A newly launched initiative seeks to create a more data-driven forecast of the development pace in artificial intelligence (AI). The project recognises that while excitement and speculation abound about breakthroughs, reliable predictions remain elusive because existing models often rely on intuition rather than systematic measurement. To reduce that gap, this effort plans to monitor metrics such as compute power, model size, training cost, research output and real-world deployment to build an empirical basis for forecasting.
The underlying challenge is enormous: forecasting AI progress involves both scientific and economic uncertainty. On the one hand, there are technical constraints—hardware, data, algorithmic innovation—that may slow down advances. On the other hand, AI also invites exponential growth dynamics, making change rapid and non-linear. The initiative underscores that anticipating the shape, scale and timing of the next leaps in AI will require combining these technical inputs with macro-level modelling of diffusion, adoption and impact.

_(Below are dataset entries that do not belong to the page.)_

-- ==== Sys2Proof/Laws/State.lean ====
section
/-!
SUPPORT. What an update of one field of the state leaves in every field.
-/

namespace Sys2Proof.Machine.State

variable (s : State)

Crucially, the project is not just about optimising projections; it also addresses the implications of speed. Faster-than-expected progress could stretch policy, regulation and adaptation of institutions. Slower progress, in contrast, could reshape how society plans for automation, labour markets and equity. By raising the quality of the data and transparency of assumptions, the effort aims to help governments, industries and academics make better decisions — whether about infrastructure, education or safety.
Ultimately, by creating a timeline grounded in measurable inputs rather than conjecture, the new project may shift how we talk about AI not just as a speculative “next frontier” but as a system with observable indicators and trajectories. In doing so, it may help reduce the uncertainty around when and how AI becomes transformative — and what that transformation might look like in practical, policy-relevant terms.